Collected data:
================
/-! ### incReg -/

@[simp] theorem State.incReg_pending (a : Nat) : (s.incReg a).pending = s.pending := rfl
@[simp] theorem State.incReg_porLow (a : Nat) : (s.incReg a).porLow = s.porLow := rfl
@[simp] theorem State.incReg_rstLow (a : Nat) : (s.incReg a).rstLow = s.rstLow := rfl
@[simp] theorem State.incReg_firstEdge (a : Nat) : (s.incReg a).firstEdge = s.firstEdge := rfl
@[simp] theorem State.incReg_clkOk (a : Nat) : (s.incReg a).clkOk = s.clkOk := rfl
@[simp] theorem State.incReg_beatno (a : Nat) : (s.incReg a).beatno = s.beatno := rfl
@[simp] theorem State.incReg_fofs (a : Nat) : (s.incReg a).fofs = s.fofs := rfl
@[simp] theorem State.incReg_rsp (a : Nat) : (s.incReg a).rsp = s.rsp := rfl
@[simp] theorem State.incReg_hrpQ (a : Nat) : (s.incReg a).hrpQ = s.hrpQ := rfl
@[simp] theorem State.incReg_hrpOut (a : Nat) : (s.incReg a).hrpOut = s.hrpOut := rfl
@[simp] theorem State.incReg_hrpSeq (a : Nat) : (s.incReg a).hrpSeq = s.hrpSeq := rfl
@[simp] theorem State.incReg_islandQ (a : Nat) : (s.incReg a).islandQ = s.islandQ := rfl
@[simp] theorem State.incReg_clkLost (a : Nat) : (s.incReg a).clkLost = s.clkLost := rfl
@[simp] theorem State.incReg_pinLost (a : Nat) : (s.incReg a).pinLost = s.pinLost := rfl
@[simp] theorem State.incReg_callboard (a : Nat) : (s.incReg a).callboard = s.callboard := rfl
@[simp] theorem State.incReg_permit (a : Nat) : (s.incReg a).permit = s.permit := rfl
@[simp] theorem State.incReg_ringAhead (a : Nat) : (s.incReg a).ringAhead = s.ringAhead := rfl
@[simp] theorem State.incReg_ringRel (a : Nat) : (s.incReg a).ringRel = s.ringRel := rfl
@[simp] theorem State.incReg_ports (a : Nat) : (s.incReg a).ports = s.ports := rfl
@[simp] theorem State.incReg_frames (a : Nat) : (s.incReg a).frames = s.frames := rfl
@[simp] theorem State.incReg_fwdQ (a : Nat) : (s.incReg a).fwdQ = s.fwdQ := rfl
@[simp] theorem State.incReg_groups (a : Nat) : (s.incReg a).groups = s.groups := rfl
@[simp] theorem State.incReg_pipes (a : Nat) : (s.incReg a).pipes = s.pipes := rfl
@[simp] theorem State.incReg_nextChain (a : Nat) : (s.incReg a).nextChain = s.nextChain := rfl
@[simp] theorem State.incReg_curtain (a : Nat) : (s.incReg a).curtain = s.curtain := rfl
@[simp] theorem State.incReg_store (a : Nat) : (s.incReg a).store = s.store := rfl
@[simp] theorem State.incReg_posted (a : Nat) : (s.incReg a).posted = s.posted := rfl
@[simp] theorem State.incReg_logQ (a : Nat) : (s.incReg a).logQ = s.logQ := rfl
@[simp] theorem State.incReg_relNext (a : Nat) : (s.incReg a).relNext = s.relNext := rfl
@[simp] theorem State.incReg_slots (a : Nat) : (s.incReg a).slots = s.slots := rfl
@[simp] theorem State.incReg_engines (a : Nat) : (s.incReg a).engines = s.engines := rfl
@[simp] theorem State.incReg_shared (a : Nat) : (s.incReg a).shared = s.shared := rfl
@[simp] theorem State.incReg_walks (a : Nat) : (s.incReg a).walks = s.walks := rfl
@[simp] theorem State.incReg_cstore (a : Nat) : (s.incReg a).cstore = s.cstore := rfl
@[simp] theorem State.incReg_dispatch (a : Nat) : (s.incReg a).dispatch = s.dispatch := rfl
@[simp] theorem State.incReg_sstore (a : Nat) : (s.incReg a).sstore = s.sstore := rfl
@[simp] theorem State.incReg_csErr (a : Nat) : (s.incReg a).csErr = s.csErr := rfl
@[simp] theorem State.incReg_ssErr (a : Nat) : (s.incReg a).ssErr = s.ssErr := rfl
@[simp] theorem State.incReg_dispErr (a : Nat) : (s.incReg a).dispErr = s.dispErr := rfl
@[simp] theorem State.incReg_ssWait (a : Nat) : (s.incReg a).ssWait = s.ssWait := rfl
@[simp] theorem State.incReg_mem (a : Nat) : (s.incReg a).mem = s.mem := rfl
@[simp] theorem State.incReg_memErr (a : Nat) : (s.incReg a).memErr = s.memErr := rfl
@[simp] theorem State.incReg_retained (a : Nat) : (s.incReg a).retained = s.retained := rfl
@[simp] theorem State.incReg_entering (a : Nat) : (s.incReg a).entering = s.entering := rfl
@[simp] theorem State.incReg_waking (a : Nat) : (s.incReg a).waking = s.waking := rfl
@[simp] theorem State.incReg_wakeFor (a : Nat) : (s.incReg a).wakeFor = s.wakeFor := rfl
@[simp] theorem State.incReg_scrubs (a : Nat) : (s.incReg a).scrubs = s.scrubs := rfl
@[simp] theorem State.incReg_bists (a : Nat) : (s.incReg a).bists = s.bists := rfl
@[simp] theorem State.incReg_bulk (a : Nat) : (s.incReg a).bulk = s.bulk := rfl
@[simp] theorem State.incReg_wiping (a : Nat) : (s.incReg a).wiping = s.wiping := rfl
@[simp] theorem State.incReg_bursts (a : Nat) : (s.incReg a).bursts = s.bursts := rfl
@[simp] theorem State.incReg_lastGrant (a : Nat) : (s.incReg a).lastGrant = s.lastGrant := rfl
@[simp] theorem State.incReg_singles (a : Nat) : (s.incReg a).singles = s.singles := rfl
@[simp] theorem State.incReg_clash (a : Nat) : (s.incReg a).clash = s.clash := rfl
@[simp] theorem State.incReg_hostReqs (a : Nat) : (s.incReg a).hostReqs = s.hostReqs := rfl
@[simp] theorem State.incReg_inbound (a : Nat) : (s.incReg a).inbound = s.inbound := rfl
@[simp] theorem State.incReg_hfiRst (a : Nat) : (s.incReg a).hfiRst = s.hfiRst := rfl
@[simp] theorem State.incReg_hfiAck (a : Nat) : (s.incReg a).hfiAck = s.hfiAck := rfl
@[simp] theorem State.incReg_frz1 (a : Nat) : (s.incReg a).frz1 = s.frz1 := rfl
@[simp] theorem State.incReg_frzClk (a : Nat) : (s.incReg a).frzClk = s.frzClk := rfl
@[simp] theorem State.incReg_timers (a : Nat) : (s.incReg a).timers = s.timers := rfl
@[simp] theorem State.incReg_gsWait (a : Nat) : (s.incReg a).gsWait = s.gsWait := rfl
@[simp] theorem State.incReg_capRise (a : Nat) : (s.incReg a).capRise = s.capRise := rfl
@[simp] theorem State.incReg_pins (a : Nat) : (s.incReg a).pins = s.pins := rfl
@[simp] theorem State.incReg_align (a : Nat) : (s.incReg a).align = s.align := rfl
@[simp] theorem State.incReg_alignGood (a : Nat) : (s.incReg a).alignGood = s.alignGood := rfl
@[simp] theorem State.incReg_alignDue (a : Nat) : (s.incReg a).alignDue = s.alignDue := rfl
@[simp] theorem State.incReg_probe (a : Nat) : (s.incReg a).probe = s.probe := rfl
@[simp] theorem State.incReg_phyReq (a : Nat) : (s.incReg a).phyReq = s.phyReq := rfl
@[simp] theorem State.incReg_phyAck (a : Nat) : (s.incReg a).phyAck = s.phyAck := rfl
@[simp] theorem State.incReg_retReq (a : Nat) : (s.incReg a).retReq = s.retReq := rfl
@[simp] theorem State.incReg_retAck (a : Nat) : (s.incReg a).retAck = s.retAck := rfl
@[simp] theorem State.incReg_trust (a : Nat) : (s.incReg a).trust = s.trust := rfl
@[simp] theorem State.incReg_dbg (a : Nat) : (s.incReg a).dbg = s.dbg := rfl
@[simp] theorem State.incReg_freeIndex (a : Nat) : (s.incReg a).freeIndex = s.freeIndex := rfl

/-! ### addReg -/

@[simp] theorem State.addReg_pending (a n : Nat) : (s.addReg a n).pending = s.pending := rfl
@[simp] theorem State.addReg_porLow (a n : Nat) : (s.addReg a n).porLow = s.porLow := rfl
@[simp] theorem State.addReg_rstLow (a n : Nat) : (s.addReg a n).rstLow = s.rstLow := rfl
@[simp] theorem State.addReg_firstEdge (a n : Nat) : (s.addReg a n).firstEdge = s.firstEdge := rfl
@[simp] theorem State.addReg_clkOk (a n : Nat) : (s.addReg a n).clkOk = s.clkOk := rfl
@[simp] theorem State.addReg_beatno (a n : Nat) : (s.addReg a n).beatno = s.beatno := rfl
@[simp] theorem State.addReg_fofs (a n : Nat) : (s.addReg a n).fofs = s.fofs := rfl
@[simp] theorem State.addReg_rsp (a n : Nat) : (s.addReg a n).rsp = s.rsp := rfl
@[simp] theorem State.addReg_hrpQ (a n : Nat) : (s.addReg a n).hrpQ = s.hrpQ := rfl
@[simp] theorem State.addReg_hrpOut (a n : Nat) : (s.addReg a n).hrpOut = s.hrpOut := rfl
@[simp] theorem State.addReg_hrpSeq (a n : Nat) : (s.addReg a n).hrpSeq = s.hrpSeq := rfl
@[simp] theorem State.addReg_islandQ (a n : Nat) : (s.addReg a n).islandQ = s.islandQ := rfl
@[simp] theorem State.addReg_clkLost (a n : Nat) : (s.addReg a n).clkLost = s.clkLost := rfl
@[simp] theorem State.addReg_pinLost (a n : Nat) : (s.addReg a n).pinLost = s.pinLost := rfl
@[simp] theorem State.addReg_callboard (a n : Nat) : (s.addReg a n).callboard = s.callboard := rfl
@[simp] theorem State.addReg_permit (a n : Nat) : (s.addReg a n).permit = s.permit := rfl
@[simp] theorem State.addReg_ringAhead (a n : Nat) : (s.addReg a n).ringAhead = s.ringAhead := rfl
@[simp] theorem State.addReg_ringRel (a n : Nat) : (s.addReg a n).ringRel = s.ringRel := rfl
@[simp] theorem State.addReg_ports (a n : Nat) : (s.addReg a n).ports = s.ports := rfl
@[simp] theorem State.addReg_frames (a n : Nat) : (s.addReg a n).frames = s.frames := rfl
@[simp] theorem State.addReg_fwdQ (a n : Nat) : (s.addReg a n).fwdQ = s.fwdQ := rfl
@[simp] theorem State.addReg_groups (a n : Nat) : (s.addReg a n).groups = s.groups := rfl
@[simp] theorem State.addReg_pipes (a n : Nat) : (s.addReg a n).pipes = s.pipes := rfl
@[simp] theorem State.addReg_nextChain (a n : Nat) : (s.addReg a n).nextChain = s.nextChain := rfl
@[simp] theorem State.addReg_curtain (a n : Nat) : (s.addReg a n).curtain = s.curtain := rfl
@[simp] theorem State.addReg_store (a n : Nat) : (s.addReg a n).store = s.store := rfl
@[simp] theorem State.addReg_posted (a n : Nat) : (s.addReg a n).posted = s.posted := rfl
@[simp] theorem State.addReg_logQ (a n : Nat) : (s.addReg a n).logQ = s.logQ := rfl
@[simp] theorem State.addReg_relNext (a n : Nat) : (s.addReg a n).relNext = s.relNext := rfl
@[simp] theorem State.addReg_slots (a n : Nat) : (s.addReg a n).slots = s.slots := rfl
@[simp] theorem State.addReg_engines (a n : Nat) : (s.addReg a n).engines = s.engines := rfl
@[simp] theorem State.addReg_shared (a n : Nat) : (s.addReg a n).shared = s.shared := rfl
@[simp] theorem State.addReg_walks (a n : Nat) : (s.addReg a n).walks = s.walks := rfl
@[simp] theorem State.addReg_cstore (a n : Nat) : (s.addReg a n).cstore = s.cstore := rfl
@[simp] theorem State.addReg_dispatch (a n : Nat) : (s.addReg a n).dispatch = s.dispatch := rfl
@[simp] theorem State.addReg_sstore (a n : Nat) : (s.addReg a n).sstore = s.sstore := rfl
@[simp] theorem State.addReg_csErr (a n : Nat) : (s.addReg a n).csErr = s.csErr := rfl
@[simp] theorem State.addReg_ssErr (a n : Nat) : (s.addReg a n).ssErr = s.ssErr := rfl
@[simp] theorem State.addReg_dispErr (a n : Nat) : (s.addReg a n).dispErr = s.dispErr := rfl
@[simp] theorem State.addReg_ssWait (a n : Nat) : (s.addReg a n).ssWait = s.ssWait := rfl
@[simp] theorem State.addReg_mem (a n : Nat) : (s.addReg a n).mem = s.mem := rfl
@[simp] theorem State.addReg_memErr (a n : Nat) : (s.addReg a n).memErr = s.memErr := rfl
@[simp] theorem State.addReg_retained (a n : Nat) : (s.addReg a n).retained = s.retained := rfl
@[simp] theorem State.addReg_entering (a n : Nat) : (s.addReg a n).entering = s.entering := rfl
@[simp] theorem State.addReg_waking (a n : Nat) : (s.addReg a n).waking = s.waking := rfl
@[simp] theorem State.addReg_wakeFor (a n : Nat) : (s.addReg a n).wakeFor = s.wakeFor := rfl
@[simp] theorem State.addReg_scrubs (a n : Nat) : (s.addReg a n).scrubs = s.scrubs := rfl
@[simp] theorem State.addReg_bists (a n : Nat) : (s.addReg a n).bists = s.bists := rfl
@[simp] theorem State.addReg_bulk (a n : Nat) : (s.addReg a n).bulk = s.bulk := rfl
@[simp] theorem State.addReg_wiping (a n : Nat) : (s.addReg a n).wiping = s.wiping := rfl
@[simp] theorem State.addReg_bursts (a n : Nat) : (s.addReg a n).bursts = s.bursts := rfl
@[simp] theorem State.addReg_lastGrant (a n : Nat) : (s.addReg a n).lastGrant = s.lastGrant := rfl
@[simp] theorem State.addReg_singles (a n : Nat) : (s.addReg a n).singles = s.singles := rfl
@[simp] theorem State.addReg_clash (a n : Nat) : (s.addReg a n).clash = s.clash := rfl
@[simp] theorem State.addReg_hostReqs (a n : Nat) : (s.addReg a n).hostReqs = s.hostReqs := rfl
@[simp] theorem State.addReg_inbound (a n : Nat) : (s.addReg a n).inbound = s.inbound := rfl
@[simp] theorem State.addReg_hfiRst (a n : Nat) : (s.addReg a n).hfiRst = s.hfiRst := rfl
@[simp] theorem State.addReg_hfiAck (a n : Nat) : (s.addReg a n).hfiAck = s.hfiAck := rfl
@[simp] theorem State.addReg_frz1 (a n : Nat) : (s.addReg a n).frz1 = s.frz1 := rfl
@[simp] theorem State.addReg_frzClk (a n : Nat) : (s.addReg a n).frzClk = s.frzClk := rfl
@[simp] theorem State.addReg_timers (a n : Nat) : (s.addReg a n).timers = s.timers := rfl
@[simp] theorem State.addReg_gsWait (a n : Nat) : (s.addReg a n).gsWait = s.gsWait := rfl
@[simp] theorem State.addReg_capRise (a n : Nat) : (s.addReg a n).capRise = s.capRise := rfl
@[simp] theorem State.addReg_pins (a n : Nat) : (s.addReg a n).pins = s.pins := rfl
@[simp] theorem State.addReg_align (a n : Nat) : (s.addReg a n).align = s.align := rfl
@[simp] theorem State.addReg_alignGood (a n : Nat) : (s.addReg a n).alignGood = s.alignGood := rfl
@[simp] theorem State.addReg_alignDue (a n : Nat) : (s.addReg a n).alignDue = s.alignDue := rfl
@[simp] theorem State.addReg_probe (a n : Nat) : (s.addReg a n).probe = s.probe := rfl
@[simp] theorem State.addReg_phyReq (a n : Nat) : (s.addReg a n).phyReq = s.phyReq := rfl
@[simp] theorem State.addReg_phyAck (a n : Nat) : (s.addReg a n).phyAck = s.phyAck := rfl
@[simp] theorem State.addReg_retReq (a n : Nat) : (s.addReg a n).retReq = s.retReq := rfl
@[simp] theorem State.addReg_retAck (a n : Nat) : (s.addReg a n).retAck = s.retAck := rfl
@[simp] theorem State.addReg_trust (a n : Nat) : (s.addReg a n).trust = s.trust := rfl
@[simp] theorem State.addReg_dbg (a n : Nat) : (s.addReg a n).dbg = s.dbg := rfl
@[simp] theorem State.addReg_freeIndex (a n : Nat) : (s.addReg a n).freeIndex = s.freeIndex := rfl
================
= WHAT TO DO =
Set down exactly the lines from the start of the records to the line with "a).permit = s.permit := rfl". Include that line, and add nothing more.

= EXERCISE RESPONSE =
/-! ### incReg -/

@[simp] theorem State.incReg_pending (a : Nat) : (s.incReg a).pending = s.pending := rfl
@[simp] theorem State.incReg_porLow (a : Nat) : (s.incReg a).porLow = s.porLow := rfl
@[simp] theorem State.incReg_rstLow (a : Nat) : (s.incReg a).rstLow = s.rstLow := rfl
@[simp] theorem State.incReg_firstEdge (a : Nat) : (s.incReg a).firstEdge = s.firstEdge := rfl
@[simp] theorem State.incReg_clkOk (a : Nat) : (s.incReg a).clkOk = s.clkOk := rfl
@[simp] theorem State.incReg_beatno (a : Nat) : (s.incReg a).beatno = s.beatno := rfl
@[simp] theorem State.incReg_fofs (a : Nat) : (s.incReg a).fofs = s.fofs := rfl
@[simp] theorem State.incReg_rsp (a : Nat) : (s.incReg a).rsp = s.rsp := rfl
@[simp] theorem State.incReg_hrpQ (a : Nat) : (s.incReg a).hrpQ = s.hrpQ := rfl
@[simp] theorem State.incReg_hrpOut (a : Nat) : (s.incReg a).hrpOut = s.hrpOut := rfl
@[simp] theorem State.incReg_hrpSeq (a : Nat) : (s.incReg a).hrpSeq = s.hrpSeq := rfl
@[simp] theorem State.incReg_islandQ (a : Nat) : (s.incReg a).islandQ = s.islandQ := rfl
@[simp] theorem State.incReg_clkLost (a : Nat) : (s.incReg a).clkLost = s.clkLost := rfl
@[simp] theorem State.incReg_pinLost (a : Nat) : (s.incReg a).pinLost = s.pinLost := rfl
@[simp] theorem State.incReg_callboard (a : Nat) : (s.incReg a).callboard = s.callboard := rfl
@[simp] theorem State.incReg_permit (a : Nat) : (s.incReg a).permit = s.permit := rfl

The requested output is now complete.